The first of that early trifecta of New Yorker stories was "A Perfect Day for Bananafish," in which we first meet Seymour, the eldest of the Glass children. It's the last day of his life, and he appears in just the final pages, talking with a little girl on a beach in Florida — one of the many radiant children in Salinger's work — and bringing her out into the ocean in a fond but also slightly dangerous way, and then returning to the hotel room where his new bride, who has been on the phone earlier assuring her mother that Seymour is not crazy, lies sleeping. The last line reads: "Then he went over and sat down on the unoccupied twin bed, looked at the girl, aimed the pistol, and fired a bullet through his right temple."

That brutal finale made Salinger a sensation in literary circles. By that time Salinger, too, was becoming a man who could not abide the world. The producer Darryl Zanuck bought the screen rights to another of Salinger's New Yorker stories, "Uncle Wiggly in Connecticut," about a suburban housewife who dissolves into self-pity during an afternoon of drinking with an old school chum. Zanuck had it rewritten as a throbbing melodrama with Susan Hayward that was released under the title My Foolish Heart. The whole thing made Salinger cringe.

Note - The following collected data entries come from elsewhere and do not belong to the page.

-- ==== Sys2Proof/Machine/Sched.lean ====
section
/-! DEFINITION. Strands and their records, wakes and watch entries, placement, parties and jobs, and the arbiter of the
core (01 R27 to R30, 05 R108 to R124, 10 R231 to R233). -/

namespace Sys2Proof.Machine

/-! ## Global bytes by virtual address, for the device's own agents -/

/-- Translate for a unit of the device, which is privileged (log 30); a line whose code fails, or a port that is down, is
integrity (10 R226). -/
def State.devTry (s : State) (va : Nat) (write : Bool) : Except Nat Nat :=
  match (s.translate (BitVec.ofNat 64 va) write true).2 with
  | .error c => .error c
  | .ok (pa, _) => if s.integrityFail pa then .error 0x46 else .ok pa
/-- Where a unit of the device writes n bytes at a virtual address; none where it cannot (10 R222, R226). -/
def State.devPlace (s : State) (va n : Nat) : Option Nat :=
  match (s.translate (BitVec.ofNat 64 va) true true).2 with
  | .error _ => none
  | .ok (pa, _) => if s.writeFail pa n then none else some pa
/-- A reading address without its cause. -/
def State.devAddr (s : State) (va : Nat) (write : Bool) : Option Nat :=
  match s.devTry va write with
  | .ok pa => some pa
  | .error _ => none

/-- A number read by a unit of the device; zero where the address cannot be read. -/
def State.devNat (s : State) (va n : Nat) : Nat :=
  match s.devAddr va false with
  | some pa => s.memNat pa n
  | none => 0

/-! ## Watch entries and wakes (R113, 10 R231) -/

/-- The record flags of a strand: state in bits [25:24], W in bit 26 of the dword at byte 8 (R108). -/
def recFlags (s : State) (rec_ : Dword) : Nat := s.devNat (va56 rec_ + 8) 8

/-- What a write to n bytes at a physical address makes the watch table do (10 R231). A write by which a wake marks a record is
such a write itself, so the functions below take it as an argument, and `fireLinesN` ties the knot. -/
abbrev FireFn := State → Nat → Nat → State

/-- Write bytes into a record; the write fires the monitors of its line as any other (10 R231, 19 R415). -/
def State.recWriteBy (F : FireFn) (s : State) (rec_ : Dword) (o : Nat) (b : List Byte) : State :=
  match s.devPlace (va56 rec_ + o) b.length with
  | some pa => F (s.setPkg (s.pkg.writes s.keyId pa b)) pa b.length
  | none => s
/-- Set the state field of a record (R108). -/
def State.recStateBy (F : FireFn) (s : State) (rec_ : Dword) (st : Nat) : State :=
  s.recWriteBy F rec_ 11 [BitVec.ofNat 8 (recFlags s rec_ / 2 ^ 24 % 256 / 4 * 4 + st)]
/-- Set or clear W (R108). -/
def State.recWBy (F : FireFn) (s : State) (rec_ : Dword) (w : Bool) : State :=
  let f := recFlags s rec_ / 2 ^ 24 % 256
  s.recWriteBy F rec_ 11 [BitVec.ofNat 8 (f / 8 * 8 + f % 4 + (if w then 4 else 0))]

/-- A bivouac record (01 R29, R108). -/
structure Record where
  pc : Addr
  rank : Nat
  psize : Nat
  pos : Nat
  state : Nat
  w : Bool
  rc : Bool
  rsv : Bool
  job : Nat
  pitch : Nat
  lines : Nat
  qset : BitVec 16
  run : Nat
  regs : List Dword
  deriving DecidableEq, Repr

/-- A record from its 64 bytes. -/
def recordOf (b : List Byte) : Record :=
  let n (o k : Nat) : Nat := leNat ((b.drop o).take k)
  let f := n 8 8
  let p := n 16 4
  { pc := addrOf (BitVec.ofNat 64 (n 0 8)), rank := f % 16, psize := f / 2 ^ 4 % 2 ^ 10, pos := f / 2 ^ 14 % 2 ^ 10,
    state := f / 2 ^ 24 % 4, w := f / 2 ^ 26 % 2 = 1, rc := f / 2 ^ 27 % 2 = 1,
    rsv := f / 2 ^ 28 % 16 ≠ 0 || p / 2 ^ 30 ≠ 0, job := f / 2 ^ 32, pitch := p % 2 ^ 16, lines := p / 2 ^ 16 % 2 ^ 14,
    qset := BitVec.ofNat 16 (n 20 2), run := n 22 2,
    regs := (List.range 5).map fun i => BitVec.ofNat 64 (n (24 + 8 * i) 8) }

/-- The 64 bytes at a record address, none where they cannot be read. -/
def State.recBytes (s : State) (va : Nat) : List Byte :=
  match s.devAddr va false with
  | some pa => s.pkg.reads s.keyId pa 64
  | none => []

/-- R108: a record whose reserved fields are not zero, whose pos exceeds psize or whose psize exceeds the die's limit is not
placed. -/
def State.recordOk (s : State) (r : Record) : Bool :=
  !r.rsv && decide (r.pos ≤ r.psize) && decide (r.psize < 768 - s.core.rres)

/-- Effective rank (R118). -/
def Ctx.effRank (c : Ctx) : Nat := c.rank + c.bonus
/-- A context the arbiter may choose. -/
def Ctx.isReady (c : Ctx) : Bool := c.status = .ready || c.status = .frozen

/-- Context n becomes ready with a status (R118, R119): the issuing context is asked to yield to a higher effective rank. -/
def State.makeReadyAs (s : State) (st : CtxStatus) (n : Nat) (c : Ctx) : State :=
  let s := s.setCtx n { c with status := st, wasReady := true }
  if s.run && s.x.req.isNone && decide (s.x.effRank < c.effRank) && n ≠ s.xn then
    s.setX { s.x with req := some 0 } else s
/-- Context n becomes ready. -/
def State.makeReady (s : State) (n : Nat) (c : Ctx) : State := s.makeReadyAs .ready n c

/-- The state a strand starts with in a context (R108, 03 R58, 06 R130, 08 R171, 11 R248, 16 R345, 18 R373): s1 to s5 and the
control fields of its record; registers the specification says nothing of keep what they hold (log 31). The age bonus starts at
0, also where a ready strand was saved before, which R118 does not say (DESIGN CHOICE, log 53). -/
def Ctx.start (c : Ctx) (tvec : Addr) (va : Dword) (r : Record) (sp : Bool) (rtile : Dword) (party : Nat)
    (ef : Option EngineFault) (ev : Bool) : Ctx :=
  let c := (List.range 5).foldl (fun c i => c.setS (i + 1) (r.regs.getD i 0)) c
  { c with l := [], latchOk := 0, holds := [], vstat := [], depth := 0, sk := false,
           levels := (List.range 4).foldl (fun m k => Map.set Level.zero m k { Map.get Level.zero m k with p := false }) c.levels,
           rm := 0, dtgt := 0, pend := none, link := none,
           tvec := tvec, tsave := [], h := false, sp := sp, brec := va, rtile := rtile, pc := r.pc, flight := [],
           saved := none, out := [], ruCfg := 0, ruGen := 0, ruD := false, copy := ⟨[], 0, none⟩, ef := ef, tbuf := [],
           rank := r.rank, psize := r.psize, pos := r.pos, job := r.job, pitch := r.pitch, rc := r.rc, run := r.run,
           bonus := 0, req := none, waited := 0,
           bankw := 0, unseen := [], party := party, efNow := ef.isSome, evicted := ev, wlines := [] }

/-- Free contexts of the die (01 R27, 15 R328). -/
def State.freeCount (s : State) : Nat :=
  ((List.range 8).filter fun n => (s.ctx n).status = .empty).length + s.die.otherFree

/-- The lowest free context of this core. -/
def State.freeCtx (s : State) : Option Nat := (List.range 8).find? fun n => (s.ctx n).status = .empty

/-- Free lines of the scratchpad for a new pitch: the lowest multiple of 128 with room (09 R190). -/
def CoreSt.freeBase (c : CoreSt) (lines : Nat) : Option Nat :=
  ((List.range 128).map (· * 128)).find? fun b => decide (b + lines ≤ 16384) &&
    c.pitches.all fun p => decide (p.base + p.lines ≤ b) || decide (b + lines ≤ p.base)
/-- The lowest free pitch index, 1 to 127. -/
def CoreSt.freeIdx (c : CoreSt) : Option Nat :=
  ((List.range 127).map (· + 1)).find? fun i => c.pitches.all fun p => p.idx ≠ i

/-- Find or make the pitch a record asks for (R109, 09 R190): none when it cannot be had on this core now; the pitch id and the
core with one holder more. -/
def CoreSt.getPitch (c : CoreSt) (r : Record) : Option (Nat × CoreSt) :=
  if r.pitch ≠ 0 then
    match c.pitchOf r.pitch with
    | none => none
    | some p => some (r.pitch, { c with
        pitches := c.pitches.map fun q => if q.idx = p.idx then { q with holders := q.holders + 1 } else q })
  else if r.lines = 0 then some (0, c)
  else
    let lines := (r.lines + 127) / 128 * 128
    if c.pitches.all fun p => p.qset &&& r.qset = 0#16 then
      match c.freeBase lines, c.freeIdx with
      | some b, some i =>
        some ((c.die * 128 + c.num) * 128 + i,
          { c with pitches := c.pitches ++ [⟨i, b, lines, r.qset, 1⟩],
                   streams := c.streams.filter fun q => !r.qset.getLsbD q.1 })
      | _, _ => none
    else none

/-- A strand releases its hold on its pitch, which is freed with its last holder (R109, R114), and its matrix banks with it (12
R263). -/
def State.dropPitch (s : State) (id : Nat) : State :=
  match s.core.pitchOf id with
  | none => s
  | some p =>
    let c := s.core
    let ps := c.pitches.map fun q => if q.idx = p.idx then { q with holders := q.holders - 1 } else q
    let gone := ps.any fun q => q.holders = 0
    s.setCore { c with pitches := ps.filter fun q => q.holders ≠ 0,
                       banks := if gone then c.banks.filter fun b => b.2.owner ≠ p.idx else c.banks }

/-- Place a strand from its record on a free context of this core. A new pitch's id is written into the record, whose state
becomes 1 (R109, 24 R430); a strand that resumes holds the pitch it names already. None when no context or pitch is to be had.
-/
def State.placeHereBy (F : FireFn) (s : State) (va : Dword) (r : Record) (k : Parked) (resume : Bool) : Option State :=
  match s.freeCtx with
  | none => none
  | some n =>
    match (if resume && r.pitch ≠ 0 then (if (s.core.pitchOf r.pitch).isSome then some (r.pitch, s.core) else none)
        else s.core.getPitch r) with
    | none => none
    | some (pid, core) =>
      let c := (s.ctx n).start (addrOf s.part.setup.trapVec) va { r with pitch := pid } k.sp k.rtile k.party k.ef k.evicted
      let s := (s.setCore core).makeReady n c
      let s := if pid = r.pitch then s else s.recWriteBy F va 16 (natBytes 2 pid)
      some (s.recStateBy F va 1)

/-- The id of a new pitch on another core of the die, by a free value: die, a core that is not this one, an index 1 to 127
(R108, R109, log 7). -/
def State.otherPitch (s : State) (v : Nat) : Nat :=
  s.core.die * 2 ^ 14 + (s.core.num + 1 + v % 95) % 96 * 2 ^ 7 + (v / 95 % 127 + 1)

/-- The id of a new pitch on another die, by a free value: die, core, an index 1 to 127 (R108, R109, log 7). -/
def pitchOn (d v : Nat) : Nat := d * 2 ^ 14 + v % 96 * 2 ^ 7 + (v / 96 % 127 + 1)
/-- Place a strand on another core (R109, R110, R115): the core of the pitch its record names, else one of the die with a free
context, where a new pitch's id is written into the record. None when it cannot be placed there. -/
def State.placeElsewhereBy (F : FireFn) (s : State) (va : Dword) (r : Record) : Option State :=
  if r.pitch ≠ 0 && decide (r.pitch / 128 = s.core.die * 128 + s.core.num) then none
  else if r.pitch ≠ 0 && decide (r.pitch / 2 ^ 14 ≠ s.core.die) then
    (if s.part.setup.dies.getLsbD (r.pitch / 2 ^ 14) then some (s.recStateBy F va 1) else none)
  else if s.die.otherFree = 0 then none
  else
    let s := s.setDie { s.die with otherFree := s.die.otherFree - 1 }
    let s := if r.pitch = 0 && decide (r.lines ≠ 0) then
        { s with free := s.free + 1 }.recWriteBy F va 16 (natBytes 2 (s.otherPitch (Config.freeValue s.free).toNat)) else s
    some (s.recStateBy F va 1)

/-- The context of this core that holds a strand, parked in place or not. -/
def State.ctxOf (s : State) (va : Dword) : Option Nat :=
  (List.range 8).find? fun n => decide ((s.ctx n).status ≠ .empty) && decide (va56 (s.ctx n).brec = va56 va)

/-- A record waits in the die's ready list. -/
def State.listed (s : State) (va : Dword) : Bool := s.die.ready.any fun e => decide (va56 e.addr = va56 va)
/-- Enter a record in the die's ready list of 1,024 places; false when it is full (R115). -/
def State.enterReady (s : State) (e : ReadyEnt) : State × Bool :=
  if s.die.ready.length < 1024 then (s.setDie { s.die with ready := s.die.ready ++ [e] }, true) else (s, false)

/-- What the core kept of a strand that parked. -/
def State.parkedOf (s : State) (va : Dword) (sp : Bool) : Parked :=
  (s.part.parked.find? fun p => va56 p.addr = va56 va).getD ⟨va, sp, 0, 0, none, false, []⟩
/-- A strand is parked no longer. -/
def State.unpark (s : State) (va : Dword) : State :=
  s.setPart { s.part with parked := s.part.parked.filter fun p => !decide (va56 p.addr = va56 va) }

/-- Another die of the partition has an idle context beside its recipe reserve (R30, 15 R328). -/
def State.idleOn (s : State) (d : Nat) : Bool :=
  decide (d ≠ s.core.die) && s.part.setup.dies.getLsbD d && decide (Map.get 0 s.die.away d + s.core.rres < 768)
/-- The lowest such die. -/
def State.idleDie (s : State) : Option Nat := (List.range 4).find? s.idleOn
/-- A strand takes a context of another die. -/
def State.takeAway (s : State) (d : Nat) : State :=
  s.setDie { s.die with away := Map.set 0 s.die.away d (Map.get 0 s.die.away d + 1) }
/-- Place a strand whose record names no pitch on another die of the partition (R30). -/
def State.placeAwayBy (F : FireFn) (s : State) (va : Dword) (r : Record) : Option State :=
  if r.pitch ≠ 0 then none
  else
    match s.idleDie with
    | none => none
    | some d =>
      let s := s.takeAway d
      let s := if r.lines ≠ 0 then
          { s with free := s.free + 1 }.recWriteBy F va 16 (natBytes 2 (pitchOn d (Config.freeValue s.free).toNat)) else s
      some (s.recStateBy F va 1)
/-- Place a parked strand on this core, on another one of the die, or on another die of the partition when it holds no pitch
(R30, R110), leaving the recipe reserve free (15 R328). -/
def State.resumeAnyBy (F : FireFn) (s : State) (va : Dword) (r : Record) (k : Parked) : Option State :=
  ((if s.freeCount ≤ s.core.rres then none
    else
      match s.placeHereBy F va r k true with
      | some t => some t
      | none => s.placeElsewhereBy F va r).or (s.placeAwayBy F va r)).map fun t => t.unpark va

/-- A record that R108 does not place is discarded, with a record of the agent that found it whose information is the record's
address (log 39). -/
def State.discard (s : State) (src : Nat) (va pc : Dword) : State := s.logEvent src 0xA4 va pc

/-- Make a parked strand ready: on its reserved context, on a free one, or by way of the ready list (R110, R115); a strand
already in that list has W set (R113, log 51). `src` and `pc` are those of the event record of an invalid record. With it the
value of a spawn, none where the record is discarded. DESIGN CHOICE (log 51): with no context free and the ready list full, a
case that R115 answers for spawn alone, a wake of a monitor or a barrier is dropped and the strand stays parked. -/
def State.resumeParkedBy (F : FireFn) (s : State) (va : Dword) (src : Nat) (pc : Dword) : State × Option Nat :=
  let r := recordOf (s.recBytes (va56 va))
  match s.ctxOf va with
  | some n =>
    let c := s.ctx n
    if c.status ≠ .reserved then (s, some 0)
    else if !s.recordOk r then (s.discard src va pc, none)
    else
      ((s.makeReady n
        (c.start (addrOf s.part.setup.trapVec) va { r with pitch := c.pitch } c.sp c.rtile c.party c.ef c.evicted)).recStateBy F va 1,
        some 0)
  | none =>
    if s.listed va then (s.recWBy F va true, some 0)
    else if !s.recordOk r then (s.discard src va pc, none)
    else
      let k := s.parkedOf va false
      match s.resumeAnyBy F va r k with
      | some t => (t, some 0)
      | none =>
        let t := s.enterReady ⟨va, k.sp, true, false, none⟩
        (t.1, some (if t.2 then 0 else 3))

He poured his resentment into a tirade against Hollywood that Holden Caulfield delivers in The Catcher in the Rye. A few critics objected to Caulfield's free use of fairly innocuous curse words, but most of the reviews were exultant. Catcher stayed on the New York Times best-seller list for seven months, then developed its enduring afterlife. But Salinger had long since moved on from concerns with adolescent dissatisfaction to an interest in Eastern religion, especially the Gospels of Sri Ramakrishna, the 19th century Hindu mystic. His beliefs started to find their way into his fiction. In his haunting story "Teddy," a college instructor on a transatlantic cruise ship makes the acquaintance of an otherworldly little boy who calmly believes himself to be a reincarnated soul and meets a fate he predicts for himself.

By the time he published that story, in 1953, Salinger had found his own sort of yogi's retreat, the small house in Cornish, N.H. When he first took it on, it had no heat, electricity or running water. But it rested on 90 hillside acres that could insulate him from an outside world he found increasingly trivial, irrelevant and intrusive. For a while he mixed comfortably with his neighbors. But then a couple of teenage girls interviewed him for what he thought would be a story on the high school page of the local paper. When the paper billed it instead as a scoop in its regular pages, Salinger was furious. It was the last interview he ever gave. Not long after, he built a high wall around his house.

It was after his move there that Salinger met his second wife. Claire Douglas was a 19-year-old British-born Radcliffe student. They were married in 1955, but not before Douglas, having already met Salinger, abruptly entered a brief marriage to a graduate of the Harvard Business School, then fled back to Salinger. Salinger poured his feelings about that relationship into a long short story that was published in the New Yorker two weeks before their wedding. "Franny" is about one of the Glass sisters who realizes that she can't abide the jerk she's dating, a smug young Ivy League academic, and flees to the bathroom of a restaurant where they're eating to seek the refuge of an endlessly repeated prayer.